Superfast, low-energy computing using light pulses

Wednesday, 22 May, 2019

Superfast, low-energy computing using light pulses

An international team of scientists has created superfast data processing using light pulses instead of electricity, using the power of magnets to record computer data. Published in the journal Nature, the work solves the dilemma of how to create faster data processing speeds without the accompanying high energy costs.

Today’s data centre servers consume 2–5% of global electricity consumption, producing heat which in turn requires more power to cool the servers. The problem is so acute that Microsoft has even submerged hundreds of its data centre services in the ocean in an effort to keep them cool and cut costs.

Most data is encoded as binary information (0 or 1 respectively) through the orientation of tiny magnets, called spins, in magnetic hard drives.
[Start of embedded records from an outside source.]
/-- HASH is the three commands in order (40_sponge.md R102). -/
theorem hashMessage_inv (h : s.Inv c) {m : SpongeMode} {b : Byte} {cw : Word} {t : State}
    (ht : hashMessage c m b cw s = .ok t) : t.Inv c := by
  unfold hashMessage at ht
  split at ht
  next => cases ht
  next s1 hinit =>
    split at ht
    next => cases ht
    next s2 habsorb => exact spFinish_inv (spAbsorb_inv (spInit_inv h hinit) habsorb) ht

/-- HASH in every phase (40_sponge.md R102). -/
theorem runHash_inv (h : s.Inv c) (m : SpongeMode) (b : Byte) : (runHash c m b s).Inv c :=
  h.commit fun _ => hashMessage_inv h

/-! The derivation commands: the key is not empty where one writes its group. -/

/-- A derivation command keeps the invariant where, for a key that is not empty, what it gives is derived. -/
theorem derive_inv (h : s.Inv c) {r : Except CmdError CipherState}
    (hr : s.mem.key ≠ [] → ∀ cs, r = .ok cs → cs.Derived c s.mem.key) : (derive s r).Inv c := by
  refine h.commit fun t ht => ?_
  split at ht
  next => cases ht
  next hkey =>
    cases r with
    | ok cs =>
      cases ht
      exact h.with_cipher (hr hkey cs rfl)
    | error e => cases ht

/-- DCSEL derives the selector that `ADDX`, if it is valid, was extended from (41_constants_sigma.md R121). -/
theorem runDcsel_inv (h : s.Inv c) : (runDcsel s).Inv c := by
  refine derive_inv h fun hkey cs hcs => ?_
  cases hcs
  exact { h.cipher_derived with
    key_nonempty := fun _ => hkey
    csel_eq := fun _ ht => (Option.some.inj ht).symm
    addx_eq := fun x hx => ⟨rfl, (h.cipher_derived.addx_eq x hx).2⟩ }

/-- DCEXT derives the selector and the extension for `LEN` (41_constants_sigma.md R124). -/
theorem runDcext_inv (h : s.Inv c) : (runDcext c s).Inv c := by
  refine derive_inv h fun hkey cs hcs => ?_
  cases hcs
  exact { h.cipher_derived with
    key_nonempty := fun _ => hkey
    csel_eq := fun _ ht => (Option.some.inj ht).symm
    addx_eq := fun _ hx => ⟨rfl, s.len, (Option.some.inj hx).symm⟩ }

/-- DSSEL derives the tag or raises the selector's error (41_constants_sigma.md R127). -/
theorem runDssel_inv (h : s.Inv c) : (runDssel s).Inv c := by
  refine derive_inv h fun hkey cs hcs => ?_
  split at hcs
  next k hk =>
    cases hcs
    exact { h.cipher_derived with
      key_nonempty := fun _ => hkey
      ssel_eq := fun _ ht => Option.some.inj ht ▸ hk }
  next => cases hcs

/-- DTGEN derives the tables (42_subst_keystream_rounds.md R157). -/
theorem runDtgen_inv (h : s.Inv c) : (runDtgen c s).Inv c := by
  refine derive_inv h fun hkey cs hcs => ?_
  cases hcs
  exact { h.cipher_derived with
    key_nonempty := fun _ => hkey
    tables_eq := fun _ ht => (Option.some.inj ht).symm }

/-- DKS derives a keystream, which has the length asked for (42_subst_keystream_rounds.md R160). -/
theorem runDks_inv (h : s.Inv c) : (runDks s).Inv c := by
  refine derive_inv h fun hkey cs hcs => ?_
  cases hcs
  refine { h.cipher_derived with
    key_nonempty := fun _ => hkey
    ks_eq := fun ks hks => ?_ }
  cases hks
  rw [keystream_length]

/-- DRND derives the round registers (42_subst_keystream_rounds.md R166). -/
theorem runDrnd_inv (h : s.Inv c) : (runDrnd c s).Inv c := by
  refine derive_inv h fun hkey cs hcs => ?_
  cases hcs
  exact { h.cipher_derived with
    key_nonempty := fun _ => hkey
    rounds_eq := fun _ ht => (Option.some.inj ht).symm }

/-- CSCLR discards what was derived (42_subst_keystream_rounds.md R167). -/
theorem runCsclr_inv (h : s.Inv c) : (runCsclr s).Inv c := by
  refine h.commit fun t ht => ?_
  cases ht
  exact h.clearCsv

/-! The mixing functions and the inverter. -/

/-- SIG and ISIG write `W`, of which the invariant says nothing. -/
theorem commit_w_inv (h : s.Inv c) (w : Word) : (s.commit (.ok { s with w := w })).Inv c := by
  refine h.commit fun t ht => ?_
  cases ht
  exact { h with }

/-- LINV writes what the inverter gives, or nothing (41_constants_sigma.md R135). -/
theorem runLinv_inv (h : s.Inv c) : (runLinv s).Inv c := by
  refine State.Inv.commit (h.with_map (by simp)) fun t ht => ?_
  split at ht
  next => cases ht
  next g hg =>
    cases ht
    exact h.with_map fun _ hib => Option.some.inj hib ▸ hg

/-! The stage and cipher commands. -/

/-- A command whose result is as long as `BUF` keeps the invariant. -/
theorem State.Inv.commitBuf_of_length (h : s.Inv c) {r : Except CmdError Bytes}
    (hr : ∀ b, r = .ok b → b.length = s.mem.buf.length) : (s.commitBuf r).Inv c :=
  h.commitBuf fun b hb => (hr b hb).symm ▸ h.within_buf

/-- Stage 1 and its inverse keep the length. -/
theorem withAddx_inv (h : s.Inv c) {f : List Word → Bytes} (hf : ∀ x, (f x).length = s.mem.buf.length) :
    (withAddx s f).Inv c := by
  refine h.commitBuf_of_length fun b hb => ?_
  split at hb <;> cases hb
  exact hf _

/-- Stage 2 and its inverse keep the length. -/
theorem withSelectors_inv (h : s.Inv c) {f : Tag → Tag → Bytes}
    (hf : ∀ set k, (f set k).length = s.mem.buf.length) :
    (withSelectors s f).Inv c := by
  refine h.commitBuf_of_length fun b hb => ?_
  split at hb <;> cases hb
  exact hf _ _

/-- Stage 3 and its inverse keep the length. -/
theorem withRounds_inv (h : s.Inv c) {f : Nat → Vector Byte 256 → Bytes}
    (hf : ∀ n t, (f n t).length = s.mem.buf.length) : (withRounds s f).Inv c := by
  refine h.commitBuf_of_length fun b hb => ?_
  split at hb <;> cases hb
  exact hf _ _

/-- ST4 tests the length that `S4` gives (43_pipeline_stages.md R194). -/
theorem runSt4_inv (h : s.Inv c) : (runSt4 c s).Inv c := by
  refine h.commitBuf fun b hb => ?_
  split at hb
  next => cases hb
  next =>
    split at hb
    next hcap =>
      cases hb
      rwa [stage4_length]
    next => cases hb

/-- `IS4` drops bytes (43_pipeline_stages.md R195). -/
theorem invStage4_length_le {b d : Bytes} (h : invStage4 b = .ok d) : d.length ≤ b.length := by
  unfold invStage4 at h
  split at h
  next => cases h
  next =>
    split at h
    next => cases h
    next =>
      cases h
      rw [List.length_take]
      exact Nat.min_le_right _ _

/-- IST4 does not lengthen `BUF`. -/
theorem runIst4_inv (h : s.Inv c) : (runIst4 s).Inv c :=
  h.commitBuf fun _ hb => within_mono h.within_buf (invStage4_length_le hb)

/-- Stage 5 keeps the length. -/
theorem runSt5_inv (h : s.Inv c) : (runSt5 s).Inv c := by
  refine h.commitBuf_of_length fun b hb => ?_
  split at hb
  next ks _ =>
    split at hb
    next hlen =>
      cases hb
      exact stage5_length ks _ hlen
    next => cases hb
  next => cases hb

/-- ENC tests the ciphertext's length (44_cipher_batch.md R211). -/
theorem runEnc_inv (h : s.Inv c) : (runEnc c s).Inv c :=
  h.clearCsv.commitBuf fun _ hb => (encryptWithin_ok hb).2

/-- DEC gives a plaintext that is not longer than the ciphertext. -/
theorem runDec_inv (h : s.Inv c) : (runDec c s).Inv c :=
  h.clearCsv.commitBuf fun _ hb => within_mono h.within_buf (decrypt_length hb)

/-! The batch commands. -/

/-- An item's result keeps its key, puts data within the capacity in place of the old ones or leaves them, and writes a
code of the table (44_cipher_batch.md R218, R221). -/
theorem store_good {it : Item} {r : Except CmdError Bytes}
    (hfit : itemFits c (it.key, it.data, it.ext) = true)
    (hok : ∀ d, r = .ok d → within c.bufMax d.length = true)
    (herror : ∀ e, r = .error e → itemCode e.code.num = true) :
    itemFits c ((it.store r).key, (it.store r).data, (it.store r).ext) = true ∧ itemCode (it.store r).err = true := by
  cases r with
  | ok d =>
    rw [itemFits, Bool.and_eq_true] at hfit ⊢
    obtain ⟨hkey, -⟩ := hfit
    exact ⟨⟨hkey, hok d rfl⟩, rfl⟩
  | error e => exact ⟨hfit, herror e rfl⟩

/-- An item's data are within the capacity. -/
theorem within_of_itemFits {it : Item} (h : itemFits c (it.key, it.data, it.ext) = true) :
    within c.bufMax it.data.length = true := by
  rw [itemFits, Bool.and_eq_true] at h
  exact h.2

/-- A batch keeps the invariant where its item function keeps each item's. -/
theorem runBatch_inv (h : s.Inv c) {f : Item → Item} (hf : ∀ it, itemFits c (it.key, it.data, it.ext) = true →
      itemFits c ((f it).key, (f it).data, (f it).ext) = true ∧ itemCode (f it).err = true)
    (schedule : List Nat) : (runBatch f schedule s).Inv c := by
  by_cases hzero : s.nblock = 0
  · rw [runBatch_zero f schedule s hzero]
    exact h.clearCsv.with_status (by decide) (by decide)
  · rw [runBatch_pos f schedule s hzero]
    have htable : State.Inv c { s.clearCsv with items := s.items.map f } := by
      refine h.clearCsv.with_items (by simpa using h.items_count) ?_ ?_
      · simpa using fun it hit => (hf it (h.items_fit it hit)).1
      · simpa using fun it hit => (hf it (h.items_fit it hit)).2
    cases firstFailed (s.items.map f) with
    | none => exact htable.with_status (by decide) fun _ => rfl
    | some i => exact htable.with_status (e := 8) (by decide) fun h8 => absurd h8 (by decide)

/-- BENC is a batch of ENC's test and codes (44_cipher_batch.md R218). -/
theorem runBenc_inv (h : s.Inv c) (mode : ExecMode) : (runBenc c mode s).Inv c :=
  runBatch_inv h (fun _ hfit => store_good hfit (fun _ hd => (encryptWithin_ok hd).2) fun _ => encryptWithin_error) _

/-- BDEC is a batch of DEC's bound and codes (44_cipher_batch.md R219). -/
theorem runBdec_inv (h : s.Inv c) (mode : ExecMode) : (runBdec c mode s).Inv c :=
  runBatch_inv h (fun _ hfit => store_good hfit
    (fun _ hd => within_mono (within_of_itemFits hfit) (decrypt_length hd)) fun _ => decrypt_error) _

end

/-! The commands and the host's operations together. -/

/-- Every command keeps the invariant. -/
theorem exec_inv {s : State} (h : s.Inv Config.impl) (i : Instr) : Safe Config.impl (exec i s) := by
  cases i with
  | kf => exact runKf_inv h
  | spinit m b => exact h.commit fun _ => spInit_inv h
  | spabs => exact h.commit fun _ => spAbsorb_inv h
  | spfin => exact h.commit fun _ => spFinish_inv h
  | hash m b => exact runHash_inv h m b
  | sha3_224 | sha3_256 | sha3_384 | sha3_512 | shake128 | shake256 => exact runHash_inv h _ _
  | dcsel => exact runDcsel_inv h
  | dcext => exact runDcext_inv h
  | dssel => exact runDssel_inv h
  | dtgen => exact runDtgen_inv h
  | dks => exact runDks_inv h
  | drnd => exact runDrnd_inv h
  | csclr => exact runCsclr_inv h
  | sig k | isig k => exact commit_w_inv h _
  | linv => exact runLinv_inv h
  | st1 => exact withAddx_inv h fun x => stage1_length x _
  | ist1 => exact withAddx_inv h fun x => invStage1_length x _
  | st2 => exact withSelectors_inv h fun set k => stage2From_length _ set k 0 _
  | ist2 => exact withSelectors_inv h fun set k => invStage2From_length _ set k 0 _
  | st3 => exact withRounds_inv h fun n t => stage3_length _ n t _
  | ist3 => exact withRounds_inv h fun n t => invStage3_length _ n t _
  | st4 => exact runSt4_inv h
  | ist4 => exact runIst4_inv h
  | st5 | ist5 => exact runSt5_inv h
  | enc => exact runEnc_inv h
  | dec => exact runDec_inv h
  | benc mode => exact runBenc_inv h mode
  | bdec mode => exact runBdec_inv h mode

/-- A load within the capacity keeps the invariant; a new key discards what was derived from the old one
(20_memory.md R66, 10_state.md R28). -/
theorem hostLoad_inv {c : Config} {s : State} (h : s.Inv c) (b : LoadName) (bytes : Bytes) :
    Safe c (hostLoad c b bytes s) := by
  unfold hostLoad
  split
  next hcap =>
    have hwf := wf_load c s.mem b bytes h.mem_wf hcap
    cases b with
    | key => exact { h with mem_wf := hwf, cipher_derived := derived_empty c _ }
    | buf | ext | msg => exact { h with mem_wf := hwf }
  next => trivial

/-- A register write that fits keeps the invariant (20_memory.md R66). -/
theorem hostSetReg_inv {c : Config} {s : State} (h : s.Inv c) (r : SetName) (v : Nat) :
    Safe c (hostSetReg c r v s) := by
  unfold hostSetReg
  split
  next hfits =>
    cases r with
    | len => exact h.with_len hfits
    | w | nblock => exact { h with }
  next => trivial

/-- The items of a list that fits, with every code 0, keep the invariant (20_memory.md R66). -/
theorem hostLoadItems_inv {c : Config} {s : State} (h : s.Inv c) (items : List (Bytes × Bytes × Bytes)) :
    Safe c (hostLoadItems c items s) := by
  unfold hostLoadItems
  split
  next hfits =>
    rw [Bool.and_eq_true, List.all_eq_true] at hfits
    obtain ⟨hcount, hfit⟩ := hfits
    refine h.with_items (by simpa using hcount) (fun it hit => ?_) fun it hit => ?_
    · obtain ⟨fields, hfields, rfl⟩ := List.mem_map.1 hit
      exact hfit fields hfields
    · obtain ⟨_, -, rfl⟩ := List.mem_map.1 hit
      rfl
  next => trivial

/-- A word that decodes runs its command; another one only raises an error. -/
theorem hostIssue_inv {s : State} (h : s.Inv Config.impl) (cw : Word) : Safe Config.impl (hostIssue cw s) := by
  unfold hostIssue
  split
  next i _ => exact exec_inv h i
  next => exact h.commit_error _

/-- The invariant holds after reset: every buffer is empty, no register holds a derived value (10_state.md R39). -/
theorem reset_inv (c : Config) : State.reset.Inv c where
  sponge_good := ⟨rate_pos .sec128, fun hidle => absurd rfl hidle, fun hdone => by cases hdone⟩
  mem_wf := wf_reset c
  len_fits := by cases hbits : c.lenBits <;> simp [fitsWidth, hbits, State.reset]
  cipher_derived := derived_empty c _
  ib_inverse := by simp [State.reset]
  err_le := by decide
  err_zero := fun _ => rfl
  items_count := within_zero _
  items_fit := by simp [State.reset]
  items_code := by simp [State.reset]

/-- Settles O10: nothing in the proof depends on the configuration. -/
theorem resetHasTheInvariant : Obligations.ResetHasTheInvariant := reset_inv

/-- Every operation of the host keeps the invariant or is refused (20_memory.md R66). -/
theorem hostStep_inv {s : State} (h : s.Inv Config.impl) (op : HostOp) : Safe Config.impl (hostStep op s) := by
  cases op with
  | load b bytes => exact hostLoad_inv h b bytes
  | read b => exact h.answer _
  | readByte b i =>
    rw [hostStep, hostReadByte]
    split
    · exact h.answer _
    · trivial
  | setReg r v => exact hostSetReg_inv h r v
  | setFB i word => exact h.with_map (by simp)
  | getReg r =>
    rw [hostStep, hostGetReg]
    split
    · exact h.answer _
    · trivial
  | getArr x i =>
    rw [hostStep, hostGetArr]
    split
    · exact h.answer _
    · trivial
  | loadItems items => exact hostLoadItems_inv h items
  | issue cw => exact hostIssue_inv h cw
  | reset => exact { reset_inv Config.impl with }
The magnetic read/write head is used to set or retrieve information using electrical currents, which dissipate huge amounts of energy.

Researchers have now solved this problem by replacing electricity with extremely short pulses of light — the duration of one trillionth of a second — concentrated by special antennas on top of a magnet. The method is superfast and so energy efficient that the temperature of the magnet does not increase at all.

The team demonstrated their new method by pulsing a magnet with ultrashort light bursts (the duration of a millionth of a millionth of a second) at frequencies in the far infrared, the so-called terahertz spectral range. Even the strongest existing sources of terahertz light could not provide strong enough pulses to switch the orientation of a magnet — until the team discovered and utilised the efficient interaction mechanism of coupling between spins and terahertz electric field.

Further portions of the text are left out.